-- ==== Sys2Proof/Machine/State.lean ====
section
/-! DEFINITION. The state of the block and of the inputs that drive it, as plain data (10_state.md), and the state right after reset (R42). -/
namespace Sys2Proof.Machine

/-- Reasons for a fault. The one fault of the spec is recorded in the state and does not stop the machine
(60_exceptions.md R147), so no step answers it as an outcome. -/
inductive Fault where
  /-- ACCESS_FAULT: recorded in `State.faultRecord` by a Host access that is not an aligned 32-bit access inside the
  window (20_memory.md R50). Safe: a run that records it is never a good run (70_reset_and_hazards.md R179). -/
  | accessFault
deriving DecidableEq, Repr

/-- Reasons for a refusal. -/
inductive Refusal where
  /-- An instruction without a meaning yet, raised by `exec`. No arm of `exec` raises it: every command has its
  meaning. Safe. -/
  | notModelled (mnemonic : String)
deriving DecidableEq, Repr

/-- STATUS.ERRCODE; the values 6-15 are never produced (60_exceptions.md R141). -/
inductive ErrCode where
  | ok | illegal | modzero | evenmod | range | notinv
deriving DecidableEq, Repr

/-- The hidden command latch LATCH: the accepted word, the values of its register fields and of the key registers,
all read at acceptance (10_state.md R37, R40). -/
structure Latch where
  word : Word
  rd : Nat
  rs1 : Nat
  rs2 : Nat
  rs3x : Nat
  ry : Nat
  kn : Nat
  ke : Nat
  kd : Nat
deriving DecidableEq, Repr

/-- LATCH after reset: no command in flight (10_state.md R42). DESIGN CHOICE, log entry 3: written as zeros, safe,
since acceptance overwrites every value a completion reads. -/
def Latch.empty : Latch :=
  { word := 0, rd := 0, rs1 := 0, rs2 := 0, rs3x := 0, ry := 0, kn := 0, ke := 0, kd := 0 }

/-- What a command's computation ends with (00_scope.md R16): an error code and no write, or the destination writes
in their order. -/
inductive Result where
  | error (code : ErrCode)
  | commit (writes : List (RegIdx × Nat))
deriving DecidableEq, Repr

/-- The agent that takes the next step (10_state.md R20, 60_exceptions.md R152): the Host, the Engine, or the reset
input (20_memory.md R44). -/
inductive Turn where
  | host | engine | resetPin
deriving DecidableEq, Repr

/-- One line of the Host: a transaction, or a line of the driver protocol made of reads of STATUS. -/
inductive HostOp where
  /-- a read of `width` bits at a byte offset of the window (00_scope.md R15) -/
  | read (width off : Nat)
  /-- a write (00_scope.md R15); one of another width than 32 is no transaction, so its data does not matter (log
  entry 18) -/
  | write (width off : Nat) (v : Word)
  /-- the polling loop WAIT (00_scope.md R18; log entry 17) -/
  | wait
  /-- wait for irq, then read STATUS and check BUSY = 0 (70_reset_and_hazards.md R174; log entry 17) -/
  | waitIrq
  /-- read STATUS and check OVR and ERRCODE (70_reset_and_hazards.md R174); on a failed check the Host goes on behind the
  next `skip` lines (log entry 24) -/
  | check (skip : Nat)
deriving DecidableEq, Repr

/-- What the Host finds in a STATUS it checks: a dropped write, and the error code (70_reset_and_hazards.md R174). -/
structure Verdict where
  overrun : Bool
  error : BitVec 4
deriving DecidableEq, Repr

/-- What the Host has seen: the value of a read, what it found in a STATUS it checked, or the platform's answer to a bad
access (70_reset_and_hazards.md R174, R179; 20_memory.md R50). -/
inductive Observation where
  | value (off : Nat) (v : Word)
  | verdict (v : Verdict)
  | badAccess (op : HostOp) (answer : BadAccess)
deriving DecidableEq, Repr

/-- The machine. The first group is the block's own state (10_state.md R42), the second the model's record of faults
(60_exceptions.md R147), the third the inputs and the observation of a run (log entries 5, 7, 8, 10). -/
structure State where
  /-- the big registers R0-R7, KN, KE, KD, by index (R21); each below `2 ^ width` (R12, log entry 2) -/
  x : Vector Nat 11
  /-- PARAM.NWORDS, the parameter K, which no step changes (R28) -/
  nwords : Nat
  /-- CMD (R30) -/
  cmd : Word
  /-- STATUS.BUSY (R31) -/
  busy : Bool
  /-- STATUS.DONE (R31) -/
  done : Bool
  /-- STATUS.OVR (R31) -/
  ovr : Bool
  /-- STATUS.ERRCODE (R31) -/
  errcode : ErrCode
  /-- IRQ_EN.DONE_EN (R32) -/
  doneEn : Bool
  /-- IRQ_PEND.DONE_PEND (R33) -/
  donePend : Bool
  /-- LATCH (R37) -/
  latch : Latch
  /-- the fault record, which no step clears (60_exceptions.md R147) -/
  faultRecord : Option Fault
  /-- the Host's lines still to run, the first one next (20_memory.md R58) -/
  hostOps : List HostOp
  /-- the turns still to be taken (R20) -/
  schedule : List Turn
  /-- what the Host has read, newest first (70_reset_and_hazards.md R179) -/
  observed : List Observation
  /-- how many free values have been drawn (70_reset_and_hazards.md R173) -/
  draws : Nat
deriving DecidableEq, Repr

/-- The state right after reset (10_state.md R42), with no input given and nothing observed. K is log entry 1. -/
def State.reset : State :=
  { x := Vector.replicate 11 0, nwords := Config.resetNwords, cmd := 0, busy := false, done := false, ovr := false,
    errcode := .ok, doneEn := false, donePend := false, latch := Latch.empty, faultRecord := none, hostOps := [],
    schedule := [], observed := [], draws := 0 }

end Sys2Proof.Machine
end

_ _ _

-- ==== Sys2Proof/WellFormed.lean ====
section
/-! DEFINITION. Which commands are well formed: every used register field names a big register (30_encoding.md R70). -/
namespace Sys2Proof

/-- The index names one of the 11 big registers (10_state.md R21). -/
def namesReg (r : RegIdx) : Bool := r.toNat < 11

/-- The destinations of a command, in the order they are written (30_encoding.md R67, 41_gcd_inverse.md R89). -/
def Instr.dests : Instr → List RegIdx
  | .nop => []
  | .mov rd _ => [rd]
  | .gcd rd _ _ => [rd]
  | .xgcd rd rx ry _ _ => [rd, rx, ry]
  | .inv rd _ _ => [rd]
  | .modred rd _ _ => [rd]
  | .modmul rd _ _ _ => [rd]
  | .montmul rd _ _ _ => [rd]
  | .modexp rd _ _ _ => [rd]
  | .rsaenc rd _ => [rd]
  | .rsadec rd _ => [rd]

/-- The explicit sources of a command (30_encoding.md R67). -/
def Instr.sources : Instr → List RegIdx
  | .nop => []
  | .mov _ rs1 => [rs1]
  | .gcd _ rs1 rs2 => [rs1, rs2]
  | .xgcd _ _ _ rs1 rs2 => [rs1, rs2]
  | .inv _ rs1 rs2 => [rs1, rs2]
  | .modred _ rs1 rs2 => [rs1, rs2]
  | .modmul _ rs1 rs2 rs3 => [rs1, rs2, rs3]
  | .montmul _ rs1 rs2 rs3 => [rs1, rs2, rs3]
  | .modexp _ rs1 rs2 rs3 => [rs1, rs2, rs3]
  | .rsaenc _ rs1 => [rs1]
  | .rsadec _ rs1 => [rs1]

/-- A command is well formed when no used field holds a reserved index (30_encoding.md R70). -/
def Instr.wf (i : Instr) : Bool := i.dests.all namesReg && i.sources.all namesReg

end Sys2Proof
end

_ _ _

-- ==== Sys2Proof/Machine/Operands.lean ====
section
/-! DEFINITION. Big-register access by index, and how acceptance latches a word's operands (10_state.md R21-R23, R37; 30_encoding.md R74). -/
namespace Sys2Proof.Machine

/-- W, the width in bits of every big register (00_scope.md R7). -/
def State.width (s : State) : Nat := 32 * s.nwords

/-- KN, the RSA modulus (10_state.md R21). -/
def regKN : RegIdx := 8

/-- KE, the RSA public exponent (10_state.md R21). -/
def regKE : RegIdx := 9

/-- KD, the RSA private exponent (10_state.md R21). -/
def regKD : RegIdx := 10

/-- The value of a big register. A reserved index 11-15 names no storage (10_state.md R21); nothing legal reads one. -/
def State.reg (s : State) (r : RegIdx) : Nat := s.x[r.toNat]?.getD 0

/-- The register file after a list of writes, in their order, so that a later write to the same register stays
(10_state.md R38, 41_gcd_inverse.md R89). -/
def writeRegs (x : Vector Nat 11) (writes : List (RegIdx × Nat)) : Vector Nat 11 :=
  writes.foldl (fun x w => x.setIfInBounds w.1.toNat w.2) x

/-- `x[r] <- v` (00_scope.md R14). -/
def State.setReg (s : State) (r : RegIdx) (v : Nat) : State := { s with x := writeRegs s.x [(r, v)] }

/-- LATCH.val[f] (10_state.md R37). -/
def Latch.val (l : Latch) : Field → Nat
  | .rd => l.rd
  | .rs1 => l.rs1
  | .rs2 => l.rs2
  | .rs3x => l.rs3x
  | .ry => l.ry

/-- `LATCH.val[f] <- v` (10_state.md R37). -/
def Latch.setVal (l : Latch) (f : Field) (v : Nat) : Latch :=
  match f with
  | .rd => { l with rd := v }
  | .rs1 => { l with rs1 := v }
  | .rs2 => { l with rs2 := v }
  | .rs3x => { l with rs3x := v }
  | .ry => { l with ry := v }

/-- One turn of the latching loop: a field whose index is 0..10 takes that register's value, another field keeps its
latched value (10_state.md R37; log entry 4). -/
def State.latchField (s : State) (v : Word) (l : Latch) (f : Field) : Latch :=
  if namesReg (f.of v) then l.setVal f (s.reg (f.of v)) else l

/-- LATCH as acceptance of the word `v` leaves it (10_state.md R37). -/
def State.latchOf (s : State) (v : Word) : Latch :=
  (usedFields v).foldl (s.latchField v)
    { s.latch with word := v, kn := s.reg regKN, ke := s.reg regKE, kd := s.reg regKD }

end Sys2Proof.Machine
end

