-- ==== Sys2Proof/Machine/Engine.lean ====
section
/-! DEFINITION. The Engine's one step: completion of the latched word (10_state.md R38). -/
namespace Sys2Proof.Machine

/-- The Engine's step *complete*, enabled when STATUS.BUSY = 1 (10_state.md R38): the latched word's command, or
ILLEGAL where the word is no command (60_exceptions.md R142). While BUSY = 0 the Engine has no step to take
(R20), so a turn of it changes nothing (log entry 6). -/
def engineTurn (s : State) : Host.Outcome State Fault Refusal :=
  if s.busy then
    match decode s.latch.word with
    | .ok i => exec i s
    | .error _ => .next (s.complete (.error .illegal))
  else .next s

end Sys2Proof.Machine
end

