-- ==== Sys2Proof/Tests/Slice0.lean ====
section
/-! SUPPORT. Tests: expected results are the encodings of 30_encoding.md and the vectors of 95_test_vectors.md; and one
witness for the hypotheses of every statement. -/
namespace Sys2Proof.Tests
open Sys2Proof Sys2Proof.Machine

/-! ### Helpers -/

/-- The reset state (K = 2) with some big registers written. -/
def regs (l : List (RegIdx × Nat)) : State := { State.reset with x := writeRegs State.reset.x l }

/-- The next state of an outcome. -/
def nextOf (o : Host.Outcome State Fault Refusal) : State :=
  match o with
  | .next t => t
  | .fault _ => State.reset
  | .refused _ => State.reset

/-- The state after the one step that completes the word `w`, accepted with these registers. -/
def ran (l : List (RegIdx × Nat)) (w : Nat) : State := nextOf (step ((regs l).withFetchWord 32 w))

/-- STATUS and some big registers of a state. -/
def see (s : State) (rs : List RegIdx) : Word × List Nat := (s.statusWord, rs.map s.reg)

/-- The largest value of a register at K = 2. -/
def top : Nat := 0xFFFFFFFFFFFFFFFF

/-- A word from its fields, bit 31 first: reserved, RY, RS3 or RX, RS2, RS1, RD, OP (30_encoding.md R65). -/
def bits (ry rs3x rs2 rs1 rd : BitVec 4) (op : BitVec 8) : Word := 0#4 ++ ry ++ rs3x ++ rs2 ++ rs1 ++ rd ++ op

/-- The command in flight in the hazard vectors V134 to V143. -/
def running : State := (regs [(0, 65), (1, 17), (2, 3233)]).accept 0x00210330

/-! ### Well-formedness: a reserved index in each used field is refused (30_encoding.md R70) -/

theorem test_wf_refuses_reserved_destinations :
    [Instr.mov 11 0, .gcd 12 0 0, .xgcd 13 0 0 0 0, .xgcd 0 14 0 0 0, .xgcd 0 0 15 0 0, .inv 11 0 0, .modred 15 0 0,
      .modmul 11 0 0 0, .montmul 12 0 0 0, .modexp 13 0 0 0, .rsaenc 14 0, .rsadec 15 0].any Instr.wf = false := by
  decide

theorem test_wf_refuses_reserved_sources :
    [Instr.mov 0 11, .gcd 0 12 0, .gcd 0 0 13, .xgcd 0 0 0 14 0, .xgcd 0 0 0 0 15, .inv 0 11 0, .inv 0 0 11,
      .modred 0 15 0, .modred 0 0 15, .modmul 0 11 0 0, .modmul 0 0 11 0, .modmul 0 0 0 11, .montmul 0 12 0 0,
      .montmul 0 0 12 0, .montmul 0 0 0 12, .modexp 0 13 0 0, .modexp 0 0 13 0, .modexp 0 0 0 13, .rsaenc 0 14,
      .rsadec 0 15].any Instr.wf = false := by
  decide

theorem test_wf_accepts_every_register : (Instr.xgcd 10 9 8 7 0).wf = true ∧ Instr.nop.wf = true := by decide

_ _ _

# WORK ORDER:
Reproduce every line above that contains the string "schedule".

# YOUR SOLUTION:
  schedule : List Turn
    schedule := [], observed := [], draws := 0 }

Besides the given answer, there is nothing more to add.